Consequently, the concept of termination simpliciter or punitive or non-arbitrariness applicable to an employee protected by Articles 311(2) or Articles 14 and 16 of the Constitution cannot be pressed into service in the instant case. As noticed earlier, in terms of the appointment order, the petitioner was appointed on probation for a period of 2 years, which period may be extended initially by six months arid thereafter for another six months and that within that period of probation, if she did not show necessary aptitude and diligence or was found to be irregular in attendance, habitual negligence in duty, inability to discharge the duties of her rank etc., her service would be terminated without notice and without assigning any reasons.
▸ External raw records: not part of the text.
/-- V189. -/
theorem test_stop :
    leaves (((State.reset.write8 0x0150#16 0x10#8).write8 0x0151#16 0x00#8).setPc 0x0150#16)
      (fun S => (((S.setF 0xB0#8).setPc 0x0152#16).setRun .stopped)) = true :=
  by decide

/-- E9-2, its second step: the action DI scheduled fires when the instruction after DI retires. -/
theorem test_di_fires_after_next :
    leaves ((((State.reset.write8 0xFFFF#16 0x1F#8).setQueue [⟨1, .disableIE⟩]).setPc 0x0101#16))
      (fun S => ((S.write8 0xFFFF#16 0x00#8).setQueue []).setPc 0x0102#16) = true :=
  by decide

/-- V190: `wake()` enters Running and changes nothing else. -/
theorem test_wake : (State.reset.setRun .stopped).wake = some State.reset ∧ State.reset.wake = none := by decide

/-- V203: with nothing loaded, the first step from reset is a NOP. -/
theorem test_reset_runs_nop : leaves State.reset (fun S => S.setPc 0x0101#16) = true := by decide

/-- R331: a load writes memory alone. -/
theorem test_load : (State.reset.load [0x3E#8, 0x0F#8]) = (State.reset.setMem [(0, 0x3E#8), (1, 0x0F#8)], none) := by decide

/-- R305: a validation report ends the launch. -/
theorem test_launch_report : launch (.error "bad header") = .error (.romValidationError "bad header") := rfl

/-- V7, with K = 2: the steps that leave `retired` at 2 and 4 call render(), the step that leaves it at 1 does not. -/
theorem test_render_every_second :
    (State.reset.setRetired 1).renderCallAt 2 = some [] ∧ (State.reset.setRetired 3).renderCallAt 2 = some [] ∧
    State.reset.renderCallAt 2 = none := by decide

/-- R100: a step that raises reaches no step 8, though `retired` stays at a multiple. -/
theorem test_render_not_after_raise : (State.reset.write8 0x0100#16 0xD3#8).renderCallAt 2 = none := by decide

/-- The host's probe: the word is placed at pc and the next step runs it. -/
theorem test_withFetchWord : fetch (State.reset.withFetchWord 16 0xCB40) = .bit_0_B := by decide

/-! ## Witnesses: states and operands that meet the hypotheses of the obligations, at the ends of their ranges -/

/-- DecodeOfEncode. -/
theorem test_witness_DecodeOfEncode : (Instr.undefinedKey 0xD3#8).wf = true ∧ (Instr.jp_a16 0xFFFF#16).wf = true := by decide

/-- BusAccessBounds: each range's ends and the numbers beside them. -/
theorem test_witness_BusAccessBounds :
    (∀ a ∈ [0, 65535], (0 : Int) ≤ a ∧ a ≤ 65535) ∧ (∀ a ∈ [-1, 65536], ¬((0 : Int) ≤ a ∧ a ≤ 65535)) ∧
    (∀ a ∈ [0, 65534], (0 : Int) ≤ a ∧ a ≤ 65534) ∧ ∀ a ∈ [-1, 65535], ¬((0 : Int) ≤ a ∧ a ≤ 65534) := by decide

/-- ByteWriteChangesOneCell: an alias, and another cell (E3). -/
theorem test_witness_ByteWriteChangesOneCell :
    (0 : Int) ≤ 0xFDFF ∧ (0xFDFF : Int) ≤ 65535 ∧ canon 0xFDFF = canon 0xDDFF ∧ canon 0xDE00 ≠ canon 0xFE00 ∧
    canon 0 ≠ canon 0xFFFF := by decide

/-- EchoMirrorsWorkRam: the ends of the mirrored range, and the addresses past it. -/
theorem test_witness_EchoMirrorsWorkRam :
    canon 0xC000 = canon 0xE000 ∧ canon 0xDDFF = canon 0xFDFF ∧ canon 0xDE00 ≠ canon 0xFE00 ∧ canon 0xBFFF ≠ canon 0xDFFF ∧
    (0xFFFF : Nat) ≤ 0xFFFF := by decide

/-- WordsAreLittleEndian: both ends, and the word that straddles the mirror (E3, V40). -/
theorem test_witness_WordsAreLittleEndian :
    (∀ a ∈ [0, 0xDFFF, 65534], (0 : Int) ≤ a ∧ a ≤ 65534) ∧ canon 0 ≠ canon 0xDFFF ∧ canon 0 ≠ canon 0xE000 ∧
    ((Memory.writeWord [] 0xDFFF 0xBEEF#16).toOption == some [(0xC000, 0xBE#8), (0xDFFF, 0xEF#8)]) = true := by decide

/-- CanonicalFormIsKeptAndUnique. -/
theorem test_witness_CanonicalFormIsKeptAndUnique :
    ∃ m m' : Memory, m.wf = true ∧ m ≠ [] ∧ m.writeByte 0xE000 0x1FF = .ok m' ∧ (∃ w, m.writeWord 0 0x0100#16 = .ok w) ∧
      m'.wf = true ∧ ∀ a : Word, m'.peek a = m'.peek a :=
  ⟨[(0xC000, 0x01#8)], [(0xC000, 0xFF#8)], rfl, by decide, rfl, ⟨_, rfl⟩, rfl, fun _ => rfl⟩

/-- SignedReadsAreTwosComplement. -/
theorem test_witness_SignedReadsAreTwosComplement :
    Memory.readByte [(0, 0x80#8)] 0 = .ok 0x80#8 ∧ Memory.readWord [(1, 0x80#8)] 0 = .ok 0x8000#16 := ⟨rfl, rfl⟩

/-- LdAccumulatorFromMemory and StAccumulatorToMemory: each form, the high page at both ends. -/
theorem test_witness_LdAndStAccumulator :
    (Instr.ld_A_iBC = .ld_A_iBC ∧ State.reset.bc = 0x000D#16) ∧ (Instr.ld_A_iDE = .ld_A_iDE ∧ State.reset.de = 0x00D8#16) ∧
    Instr.ld_A_ia16 0xFFFF#16 = .ld_A_ia16 0xFFFF#16 ∧ highPage 0x00#8 = 0xFF00#16 ∧ highPage 0xFF#8 = 0xFFFF#16 ∧
    (0xFF00#16 + (0xFF#8).setWidth 16 = 0xFFFF#16) := by decide

/-- StStackPointer: both clauses. -/
theorem test_witness_StStackPointer : (0xFFFE#16 : Word) ≠ 0xFFFF#16 ∧ (0xFFFF#16 : Word) = 0xFFFF#16 := by decide

/-- PushStoresPairBelow, CallsPushReturnAddress and RestartCallsFixedAddress: both clauses on the stack pointer, and a
condition that holds and one that does not. -/
theorem test_witness_PushAndCalls :
    (State.reset.setSp 0x0000#16).regs.sp ≠ 0x0001#16 ∧ (State.reset.setSp 0x0002#16).regs.sp ≠ 0x0001#16 ∧
    (State.reset.setSp 0x0001#16).regs.sp = 0x0001#16 ∧ State.reset.cond .z = true ∧ State.reset.cond .nz = false ∧
    Instr.callCond .z 0x1234#16 = .call_Z_a16 0x1234#16 := by decide

/-- PopLoadsPair, ReturnsPopPc and RetiPopsAndSchedules: both clauses on the stack pointer, and AF beside another pair. -/
theorem test_witness_PopAndReturns :
    (State.reset.setSp 0xFFFE#16).regs.sp ≠ 0xFFFF#16 ∧ (State.reset.setSp 0x0000#16).regs.sp ≠ 0xFFFF#16 ∧
    (State.reset.setSp 0xFFFF#16).regs.sp = 0xFFFF#16 ∧ Rp2.bc ≠ .af ∧ Rp2.af = .af ∧ State.reset.cond .c = true ∧
    State.reset.cond .nc = false ∧ Instr.retCond .c = .ret_C := by decide

/-- AddAndAddWithCarry, SubAndSubWithCarry and AccumulatorRotates: the listed operations, with the carry flag set. -/
theorem test_witness_ListedOperations :
    AluOp.adc ∈ [AluOp.add, .adc] ∧ AluOp.sbc ∈ [AluOp.sub, .sbc] ∧ State.reset.flagC = true ∧
    (Instr.rra, 0x1F#8, ShiftOp.rr) ∈ [(Instr.rlca, 0x07#8, ShiftOp.rlc), (.rla, 0x17#8, .rl), (.rrca, 0x0F#8, .rrc),
      (.rra, 0x1F#8, .rr)] := by decide

/-- ShiftMemoryForms. -/
theorem test_witness_ShiftMemoryForms : ShiftOp.srl ≠ .swap := by decide

/-- ErrorEntriesRaise, its last clause. -/
theorem test_witness_ErrorEntriesRaise :
    ∃ t, State.reset.run = .running ∧ exec .halt State.reset = .next t ∧
      t.run = .terminated (.unimplementedOpcode (.plain 0x76#8)) := ⟨_, rfl, rfl, rfl⟩

/-- The Imm16Raises clauses: the opcode at 0xFFFE. -/
theorem test_witness_Imm16Raises : (State.reset.setPc 0xFFFE#16).regs.pc = 0xFFFE#16 := by decide

/-- StopWaitsForWake: STOP at 0xFFFF, whose second byte is at 0x0000; and the clauses on `run`. -/
theorem test_witness_StopWaitsForWake :
    (∃ s : State, s.run = .running ∧ s.queue = [] ∧ fetch s = .stop 0x00#8) ∧
    (State.reset.setRun .stopped).run = .stopped ∧ State.reset.run ≠ .stopped :=
  ⟨⟨(State.reset.write8 0xFFFF#16 0x10#8).setPc 0xFFFF#16, rfl, rfl, by decide⟩, rfl, by decide⟩

/-- ScheduleValidatesCountdown. -/
theorem test_witness_ScheduleValidatesCountdown : (0 : Int) ≤ 0 ∧ (0 : Int) < 1 := by decide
The aforesaid terms and conditions of the appointment of the petitioner undoubtedly show that her employment under the School is a contractual appointment. Therefore, if the contract gives a power to the School to terminate the services of the petitioner, on her violation of the terms and conditions of her appointment, without assigning reasons and by giving a notice or salary in lieu thereof, the School is certainly entitled to adopt that course. The respondents did not find the petitioner to be fit enough for retention in their School. On the available facts and circumstances of the case, there is no material to show that the termination of the services of the petitioner was in violation of or contrary to the terms and conditions of her appointment. In that view of the matter, I do not find any ground for interference with the impugned notice/order of termination of the services of the petitioner. 15. For the reasons stated in the foregoing, this writ petition is devoid of merits and is liable to be dismissed, which I hereby do. However, on the facts and circumstances of the case, the parties are directed to bear their own cost. Petition dismissed.